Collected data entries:
##############################

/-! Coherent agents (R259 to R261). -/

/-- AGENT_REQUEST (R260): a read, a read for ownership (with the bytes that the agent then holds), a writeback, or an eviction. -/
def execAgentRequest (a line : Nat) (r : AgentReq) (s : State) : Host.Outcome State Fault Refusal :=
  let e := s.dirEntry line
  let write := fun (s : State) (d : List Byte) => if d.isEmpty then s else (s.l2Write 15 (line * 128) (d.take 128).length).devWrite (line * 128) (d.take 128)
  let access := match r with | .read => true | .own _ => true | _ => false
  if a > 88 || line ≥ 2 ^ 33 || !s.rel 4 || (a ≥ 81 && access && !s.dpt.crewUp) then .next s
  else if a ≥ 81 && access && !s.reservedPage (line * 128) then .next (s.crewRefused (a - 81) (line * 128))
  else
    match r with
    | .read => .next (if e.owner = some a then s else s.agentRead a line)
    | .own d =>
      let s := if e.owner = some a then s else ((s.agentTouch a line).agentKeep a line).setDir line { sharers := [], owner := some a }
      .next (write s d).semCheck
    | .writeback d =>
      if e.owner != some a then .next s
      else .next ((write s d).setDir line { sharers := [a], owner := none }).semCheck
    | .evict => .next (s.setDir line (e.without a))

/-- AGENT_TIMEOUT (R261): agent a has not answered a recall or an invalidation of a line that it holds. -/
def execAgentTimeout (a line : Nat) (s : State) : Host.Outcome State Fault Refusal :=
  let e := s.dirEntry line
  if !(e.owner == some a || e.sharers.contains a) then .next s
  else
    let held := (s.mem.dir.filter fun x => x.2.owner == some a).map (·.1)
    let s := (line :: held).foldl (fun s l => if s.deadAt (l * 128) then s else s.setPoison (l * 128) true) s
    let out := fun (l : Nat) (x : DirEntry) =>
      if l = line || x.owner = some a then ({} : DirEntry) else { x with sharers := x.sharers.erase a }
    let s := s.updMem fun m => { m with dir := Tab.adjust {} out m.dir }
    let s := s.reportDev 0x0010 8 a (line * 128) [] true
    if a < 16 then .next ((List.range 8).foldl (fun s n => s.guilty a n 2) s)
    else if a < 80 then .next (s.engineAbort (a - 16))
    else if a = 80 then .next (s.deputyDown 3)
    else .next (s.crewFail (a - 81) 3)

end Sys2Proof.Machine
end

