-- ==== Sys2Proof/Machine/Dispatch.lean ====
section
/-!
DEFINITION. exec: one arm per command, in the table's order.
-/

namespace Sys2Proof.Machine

##############################

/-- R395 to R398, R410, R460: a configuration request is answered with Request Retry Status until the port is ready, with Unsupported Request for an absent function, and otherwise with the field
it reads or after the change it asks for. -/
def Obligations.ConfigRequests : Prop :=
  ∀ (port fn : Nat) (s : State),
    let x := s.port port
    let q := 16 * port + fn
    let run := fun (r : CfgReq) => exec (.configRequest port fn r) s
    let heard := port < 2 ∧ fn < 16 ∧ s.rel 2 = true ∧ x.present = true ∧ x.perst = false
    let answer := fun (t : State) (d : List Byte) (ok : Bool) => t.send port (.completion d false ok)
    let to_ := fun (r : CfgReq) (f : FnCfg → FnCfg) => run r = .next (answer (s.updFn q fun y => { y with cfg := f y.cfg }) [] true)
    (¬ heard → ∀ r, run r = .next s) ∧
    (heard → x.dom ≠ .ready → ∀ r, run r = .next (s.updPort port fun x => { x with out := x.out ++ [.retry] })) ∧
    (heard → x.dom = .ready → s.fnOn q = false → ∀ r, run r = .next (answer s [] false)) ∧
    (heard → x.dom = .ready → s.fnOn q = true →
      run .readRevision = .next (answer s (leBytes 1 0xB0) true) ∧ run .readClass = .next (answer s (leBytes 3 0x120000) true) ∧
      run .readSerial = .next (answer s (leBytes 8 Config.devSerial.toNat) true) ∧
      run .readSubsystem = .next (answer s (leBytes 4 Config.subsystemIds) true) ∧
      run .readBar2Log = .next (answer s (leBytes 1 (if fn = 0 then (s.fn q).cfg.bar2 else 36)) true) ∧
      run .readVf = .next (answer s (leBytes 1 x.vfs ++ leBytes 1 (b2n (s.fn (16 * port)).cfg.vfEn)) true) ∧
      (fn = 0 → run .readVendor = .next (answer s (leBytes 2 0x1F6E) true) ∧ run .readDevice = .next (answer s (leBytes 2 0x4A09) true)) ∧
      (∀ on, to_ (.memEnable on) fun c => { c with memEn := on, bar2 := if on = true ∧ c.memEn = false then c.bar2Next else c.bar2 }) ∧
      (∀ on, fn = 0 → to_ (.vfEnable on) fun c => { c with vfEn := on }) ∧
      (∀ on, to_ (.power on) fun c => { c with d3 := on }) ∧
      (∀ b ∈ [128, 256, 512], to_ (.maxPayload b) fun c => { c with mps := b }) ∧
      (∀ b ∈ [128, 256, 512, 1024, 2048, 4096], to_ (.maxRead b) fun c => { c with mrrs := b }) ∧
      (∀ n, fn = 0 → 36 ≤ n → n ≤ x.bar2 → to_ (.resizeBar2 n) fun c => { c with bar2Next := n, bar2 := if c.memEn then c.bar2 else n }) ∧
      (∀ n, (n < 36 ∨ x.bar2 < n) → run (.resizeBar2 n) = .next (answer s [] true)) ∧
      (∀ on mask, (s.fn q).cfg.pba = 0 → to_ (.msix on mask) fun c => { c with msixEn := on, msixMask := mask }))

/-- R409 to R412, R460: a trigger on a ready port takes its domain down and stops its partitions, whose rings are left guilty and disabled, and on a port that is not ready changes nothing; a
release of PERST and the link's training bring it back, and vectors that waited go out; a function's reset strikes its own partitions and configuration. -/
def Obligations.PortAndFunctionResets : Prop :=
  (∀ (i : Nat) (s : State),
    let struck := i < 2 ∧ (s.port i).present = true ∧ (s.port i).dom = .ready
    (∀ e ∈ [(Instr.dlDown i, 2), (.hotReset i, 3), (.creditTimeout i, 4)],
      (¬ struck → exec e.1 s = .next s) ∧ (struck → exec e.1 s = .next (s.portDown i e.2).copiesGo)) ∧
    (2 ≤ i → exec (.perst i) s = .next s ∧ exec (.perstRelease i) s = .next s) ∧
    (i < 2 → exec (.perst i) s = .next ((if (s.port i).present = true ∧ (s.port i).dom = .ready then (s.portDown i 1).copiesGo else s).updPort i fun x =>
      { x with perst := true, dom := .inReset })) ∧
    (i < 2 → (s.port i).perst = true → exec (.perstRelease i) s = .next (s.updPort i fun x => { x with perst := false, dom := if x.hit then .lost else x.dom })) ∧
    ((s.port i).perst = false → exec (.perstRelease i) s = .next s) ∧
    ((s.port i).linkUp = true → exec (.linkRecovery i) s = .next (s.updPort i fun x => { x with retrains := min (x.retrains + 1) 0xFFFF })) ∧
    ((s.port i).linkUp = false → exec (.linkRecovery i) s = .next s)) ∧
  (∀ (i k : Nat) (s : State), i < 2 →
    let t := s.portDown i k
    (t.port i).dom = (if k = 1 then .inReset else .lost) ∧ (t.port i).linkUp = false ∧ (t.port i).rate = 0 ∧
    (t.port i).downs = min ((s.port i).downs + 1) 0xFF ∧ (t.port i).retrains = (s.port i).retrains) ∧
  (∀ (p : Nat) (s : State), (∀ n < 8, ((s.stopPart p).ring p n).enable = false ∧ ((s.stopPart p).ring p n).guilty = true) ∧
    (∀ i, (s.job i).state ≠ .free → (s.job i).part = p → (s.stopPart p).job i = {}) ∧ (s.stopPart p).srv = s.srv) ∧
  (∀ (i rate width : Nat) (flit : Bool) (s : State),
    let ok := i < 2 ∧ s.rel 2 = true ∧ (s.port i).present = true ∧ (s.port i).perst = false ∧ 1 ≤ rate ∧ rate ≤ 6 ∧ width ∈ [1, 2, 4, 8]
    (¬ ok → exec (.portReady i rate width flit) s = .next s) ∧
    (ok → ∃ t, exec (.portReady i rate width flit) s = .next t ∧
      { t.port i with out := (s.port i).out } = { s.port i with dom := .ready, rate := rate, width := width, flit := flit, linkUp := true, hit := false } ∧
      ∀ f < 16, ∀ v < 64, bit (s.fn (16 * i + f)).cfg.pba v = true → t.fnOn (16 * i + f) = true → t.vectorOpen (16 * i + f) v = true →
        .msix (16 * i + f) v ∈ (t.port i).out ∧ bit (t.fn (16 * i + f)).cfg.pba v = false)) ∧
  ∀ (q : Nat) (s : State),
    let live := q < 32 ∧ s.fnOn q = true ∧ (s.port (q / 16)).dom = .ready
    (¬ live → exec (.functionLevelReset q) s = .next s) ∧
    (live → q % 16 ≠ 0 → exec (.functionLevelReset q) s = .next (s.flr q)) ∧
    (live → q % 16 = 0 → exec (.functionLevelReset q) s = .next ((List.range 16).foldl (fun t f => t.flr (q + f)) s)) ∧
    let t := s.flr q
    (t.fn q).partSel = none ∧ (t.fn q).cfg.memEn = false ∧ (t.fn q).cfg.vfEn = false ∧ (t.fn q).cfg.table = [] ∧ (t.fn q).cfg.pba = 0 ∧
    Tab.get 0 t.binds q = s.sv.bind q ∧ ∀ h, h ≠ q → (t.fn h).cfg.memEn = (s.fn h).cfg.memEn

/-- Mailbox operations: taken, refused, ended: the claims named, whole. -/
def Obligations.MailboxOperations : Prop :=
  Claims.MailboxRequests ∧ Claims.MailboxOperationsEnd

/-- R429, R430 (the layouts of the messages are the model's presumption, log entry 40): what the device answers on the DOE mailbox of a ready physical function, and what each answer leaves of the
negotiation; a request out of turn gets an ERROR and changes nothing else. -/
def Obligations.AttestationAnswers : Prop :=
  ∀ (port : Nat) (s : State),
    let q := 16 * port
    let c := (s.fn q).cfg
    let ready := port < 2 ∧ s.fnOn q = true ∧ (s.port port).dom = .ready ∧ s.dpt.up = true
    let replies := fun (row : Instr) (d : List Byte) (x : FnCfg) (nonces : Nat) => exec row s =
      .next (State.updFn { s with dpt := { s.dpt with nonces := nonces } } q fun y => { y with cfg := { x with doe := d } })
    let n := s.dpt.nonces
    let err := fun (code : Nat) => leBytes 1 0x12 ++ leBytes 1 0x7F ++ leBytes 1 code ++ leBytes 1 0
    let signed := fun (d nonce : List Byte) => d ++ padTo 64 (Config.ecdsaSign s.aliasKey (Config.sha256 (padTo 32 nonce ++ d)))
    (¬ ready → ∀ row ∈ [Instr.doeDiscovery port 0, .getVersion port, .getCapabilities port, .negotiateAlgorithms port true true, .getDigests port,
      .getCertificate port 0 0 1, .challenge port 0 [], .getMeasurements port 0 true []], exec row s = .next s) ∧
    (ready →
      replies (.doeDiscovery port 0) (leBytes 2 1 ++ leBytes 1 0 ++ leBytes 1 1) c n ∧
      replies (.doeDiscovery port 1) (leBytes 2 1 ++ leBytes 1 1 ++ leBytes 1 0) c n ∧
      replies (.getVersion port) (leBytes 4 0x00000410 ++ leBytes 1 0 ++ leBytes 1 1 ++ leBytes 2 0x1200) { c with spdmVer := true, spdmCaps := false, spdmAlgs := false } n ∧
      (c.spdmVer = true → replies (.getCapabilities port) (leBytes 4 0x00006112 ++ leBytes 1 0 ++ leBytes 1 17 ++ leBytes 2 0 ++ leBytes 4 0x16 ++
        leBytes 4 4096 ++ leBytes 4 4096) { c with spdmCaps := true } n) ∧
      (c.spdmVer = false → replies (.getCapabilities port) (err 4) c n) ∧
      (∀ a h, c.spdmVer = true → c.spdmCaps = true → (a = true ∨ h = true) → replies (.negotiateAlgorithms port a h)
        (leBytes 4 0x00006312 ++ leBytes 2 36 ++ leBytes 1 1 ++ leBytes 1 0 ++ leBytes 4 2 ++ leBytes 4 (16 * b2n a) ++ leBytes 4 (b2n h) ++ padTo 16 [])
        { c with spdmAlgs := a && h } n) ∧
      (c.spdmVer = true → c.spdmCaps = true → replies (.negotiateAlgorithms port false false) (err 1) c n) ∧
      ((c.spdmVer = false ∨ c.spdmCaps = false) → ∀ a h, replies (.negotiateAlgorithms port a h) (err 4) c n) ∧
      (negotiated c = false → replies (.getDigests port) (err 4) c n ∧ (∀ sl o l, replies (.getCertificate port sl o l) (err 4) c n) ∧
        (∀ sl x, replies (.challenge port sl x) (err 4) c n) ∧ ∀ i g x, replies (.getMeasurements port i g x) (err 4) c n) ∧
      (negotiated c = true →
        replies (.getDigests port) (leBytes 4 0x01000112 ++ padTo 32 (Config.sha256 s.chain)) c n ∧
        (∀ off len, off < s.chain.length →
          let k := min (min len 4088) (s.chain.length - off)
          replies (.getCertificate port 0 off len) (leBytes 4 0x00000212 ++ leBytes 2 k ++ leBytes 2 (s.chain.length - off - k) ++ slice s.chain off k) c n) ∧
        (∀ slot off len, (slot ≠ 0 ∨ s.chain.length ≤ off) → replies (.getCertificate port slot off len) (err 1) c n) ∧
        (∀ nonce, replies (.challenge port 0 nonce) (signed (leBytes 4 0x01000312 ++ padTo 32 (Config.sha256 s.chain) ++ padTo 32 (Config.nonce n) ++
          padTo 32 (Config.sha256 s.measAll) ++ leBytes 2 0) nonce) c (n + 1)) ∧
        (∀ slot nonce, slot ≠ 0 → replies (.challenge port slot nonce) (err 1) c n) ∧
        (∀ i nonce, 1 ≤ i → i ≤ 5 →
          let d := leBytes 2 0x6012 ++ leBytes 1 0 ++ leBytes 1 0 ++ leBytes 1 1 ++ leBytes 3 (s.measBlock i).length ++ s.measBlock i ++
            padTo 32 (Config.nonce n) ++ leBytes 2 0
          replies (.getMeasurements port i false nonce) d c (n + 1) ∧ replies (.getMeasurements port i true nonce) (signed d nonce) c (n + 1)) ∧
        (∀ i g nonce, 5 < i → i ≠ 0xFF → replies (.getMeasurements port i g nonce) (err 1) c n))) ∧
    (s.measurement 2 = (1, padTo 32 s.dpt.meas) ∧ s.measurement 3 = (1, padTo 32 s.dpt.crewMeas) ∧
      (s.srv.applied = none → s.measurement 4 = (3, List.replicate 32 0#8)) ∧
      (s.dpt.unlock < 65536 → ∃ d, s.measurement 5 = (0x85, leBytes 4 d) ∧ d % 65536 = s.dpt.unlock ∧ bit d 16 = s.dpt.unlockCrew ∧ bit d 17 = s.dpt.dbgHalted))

##############################

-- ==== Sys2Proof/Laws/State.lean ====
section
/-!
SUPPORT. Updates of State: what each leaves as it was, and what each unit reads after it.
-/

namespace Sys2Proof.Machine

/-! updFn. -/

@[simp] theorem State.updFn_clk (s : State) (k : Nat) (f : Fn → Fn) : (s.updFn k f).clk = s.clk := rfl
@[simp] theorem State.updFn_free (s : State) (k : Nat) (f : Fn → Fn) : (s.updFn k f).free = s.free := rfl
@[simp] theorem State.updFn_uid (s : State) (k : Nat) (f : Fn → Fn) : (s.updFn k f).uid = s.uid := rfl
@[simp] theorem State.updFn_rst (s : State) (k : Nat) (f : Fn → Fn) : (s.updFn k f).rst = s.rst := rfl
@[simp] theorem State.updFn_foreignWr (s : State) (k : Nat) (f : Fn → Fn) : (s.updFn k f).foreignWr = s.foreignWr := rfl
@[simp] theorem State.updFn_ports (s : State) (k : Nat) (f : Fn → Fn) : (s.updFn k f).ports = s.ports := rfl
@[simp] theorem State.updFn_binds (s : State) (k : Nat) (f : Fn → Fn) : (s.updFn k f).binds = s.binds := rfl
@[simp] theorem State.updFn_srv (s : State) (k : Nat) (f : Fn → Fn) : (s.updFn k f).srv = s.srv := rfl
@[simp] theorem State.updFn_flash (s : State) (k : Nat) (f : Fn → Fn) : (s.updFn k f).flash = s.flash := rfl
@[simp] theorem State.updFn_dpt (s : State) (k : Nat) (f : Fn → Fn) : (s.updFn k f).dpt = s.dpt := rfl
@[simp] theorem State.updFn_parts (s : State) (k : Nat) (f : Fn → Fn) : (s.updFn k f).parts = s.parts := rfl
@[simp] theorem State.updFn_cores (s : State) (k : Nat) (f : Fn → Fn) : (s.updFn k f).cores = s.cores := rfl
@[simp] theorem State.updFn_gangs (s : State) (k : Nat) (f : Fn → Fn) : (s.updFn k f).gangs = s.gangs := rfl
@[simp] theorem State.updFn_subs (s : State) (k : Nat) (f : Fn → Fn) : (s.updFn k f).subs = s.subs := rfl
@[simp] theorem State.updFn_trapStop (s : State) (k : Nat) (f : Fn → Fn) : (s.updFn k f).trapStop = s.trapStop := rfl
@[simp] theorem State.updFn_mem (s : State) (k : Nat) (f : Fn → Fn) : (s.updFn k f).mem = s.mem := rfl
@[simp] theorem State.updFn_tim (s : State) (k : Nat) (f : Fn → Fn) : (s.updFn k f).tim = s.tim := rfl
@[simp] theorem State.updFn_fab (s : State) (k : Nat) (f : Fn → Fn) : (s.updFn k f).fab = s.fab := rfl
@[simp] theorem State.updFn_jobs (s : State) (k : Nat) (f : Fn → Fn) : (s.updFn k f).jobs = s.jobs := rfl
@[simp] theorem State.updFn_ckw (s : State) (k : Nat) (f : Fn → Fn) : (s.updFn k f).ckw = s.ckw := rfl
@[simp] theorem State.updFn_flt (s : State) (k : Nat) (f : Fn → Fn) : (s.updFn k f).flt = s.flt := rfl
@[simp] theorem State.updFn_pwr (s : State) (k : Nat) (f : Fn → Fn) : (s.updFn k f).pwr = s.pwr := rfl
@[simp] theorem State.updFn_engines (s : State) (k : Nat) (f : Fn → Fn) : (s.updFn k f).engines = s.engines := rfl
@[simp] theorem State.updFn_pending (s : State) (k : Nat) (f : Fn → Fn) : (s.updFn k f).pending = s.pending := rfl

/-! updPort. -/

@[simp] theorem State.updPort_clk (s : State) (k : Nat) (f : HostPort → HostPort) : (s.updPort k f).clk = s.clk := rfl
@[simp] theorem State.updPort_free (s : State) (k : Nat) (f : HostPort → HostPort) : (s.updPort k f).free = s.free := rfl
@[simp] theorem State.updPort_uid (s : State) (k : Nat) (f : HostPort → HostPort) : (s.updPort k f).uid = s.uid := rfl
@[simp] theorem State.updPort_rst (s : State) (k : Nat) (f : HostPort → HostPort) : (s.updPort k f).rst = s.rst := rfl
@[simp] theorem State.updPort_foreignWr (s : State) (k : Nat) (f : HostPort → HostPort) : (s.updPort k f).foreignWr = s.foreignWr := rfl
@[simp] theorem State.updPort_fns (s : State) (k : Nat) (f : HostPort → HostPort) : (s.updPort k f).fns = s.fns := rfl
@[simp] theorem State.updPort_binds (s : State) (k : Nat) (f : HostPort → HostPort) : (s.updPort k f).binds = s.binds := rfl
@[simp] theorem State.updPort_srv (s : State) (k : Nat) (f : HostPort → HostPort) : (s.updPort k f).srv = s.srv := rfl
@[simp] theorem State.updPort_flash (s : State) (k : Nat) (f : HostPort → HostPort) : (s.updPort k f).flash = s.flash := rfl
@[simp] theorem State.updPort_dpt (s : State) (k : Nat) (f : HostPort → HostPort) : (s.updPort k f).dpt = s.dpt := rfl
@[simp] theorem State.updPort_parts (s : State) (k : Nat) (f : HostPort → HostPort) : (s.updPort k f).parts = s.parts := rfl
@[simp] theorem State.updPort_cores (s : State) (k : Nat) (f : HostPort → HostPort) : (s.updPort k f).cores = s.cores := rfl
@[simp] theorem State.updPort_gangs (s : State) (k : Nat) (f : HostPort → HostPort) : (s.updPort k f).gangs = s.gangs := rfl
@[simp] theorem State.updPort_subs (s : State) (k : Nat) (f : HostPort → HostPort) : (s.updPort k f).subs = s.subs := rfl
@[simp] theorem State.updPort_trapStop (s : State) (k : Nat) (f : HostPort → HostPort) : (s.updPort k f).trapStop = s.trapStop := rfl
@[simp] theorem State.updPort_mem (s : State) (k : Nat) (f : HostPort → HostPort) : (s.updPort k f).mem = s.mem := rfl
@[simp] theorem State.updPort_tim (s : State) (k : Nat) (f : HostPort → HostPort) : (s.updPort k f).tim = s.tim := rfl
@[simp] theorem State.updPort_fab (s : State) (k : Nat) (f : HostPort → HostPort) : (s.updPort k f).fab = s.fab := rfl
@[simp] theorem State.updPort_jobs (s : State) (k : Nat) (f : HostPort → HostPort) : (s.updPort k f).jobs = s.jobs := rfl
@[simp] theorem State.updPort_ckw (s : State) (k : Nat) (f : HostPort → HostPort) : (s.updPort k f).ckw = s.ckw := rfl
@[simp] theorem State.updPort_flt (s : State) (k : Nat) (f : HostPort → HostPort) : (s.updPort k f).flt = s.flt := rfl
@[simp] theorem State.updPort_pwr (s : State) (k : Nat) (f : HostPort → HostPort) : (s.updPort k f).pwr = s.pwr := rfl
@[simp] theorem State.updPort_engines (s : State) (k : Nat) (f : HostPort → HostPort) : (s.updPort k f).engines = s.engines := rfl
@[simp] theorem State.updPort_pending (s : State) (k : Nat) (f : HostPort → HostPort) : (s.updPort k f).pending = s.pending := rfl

##############################

_What is needed_
Reproduce verbatim the lines above, from the line with "if !(e.owner == some" through the line with "let s := (line".

_Finished task_
  if !(e.owner == some a || e.sharers.contains a) then .next s
  else
    let held := (s.mem.dir.filter fun x => x.2.owner == some a).map (·.1)
    let s := (line :: held).foldl (fun s l => if s.deadAt (l * 128) then s else s.setPoison (l * 128) true) s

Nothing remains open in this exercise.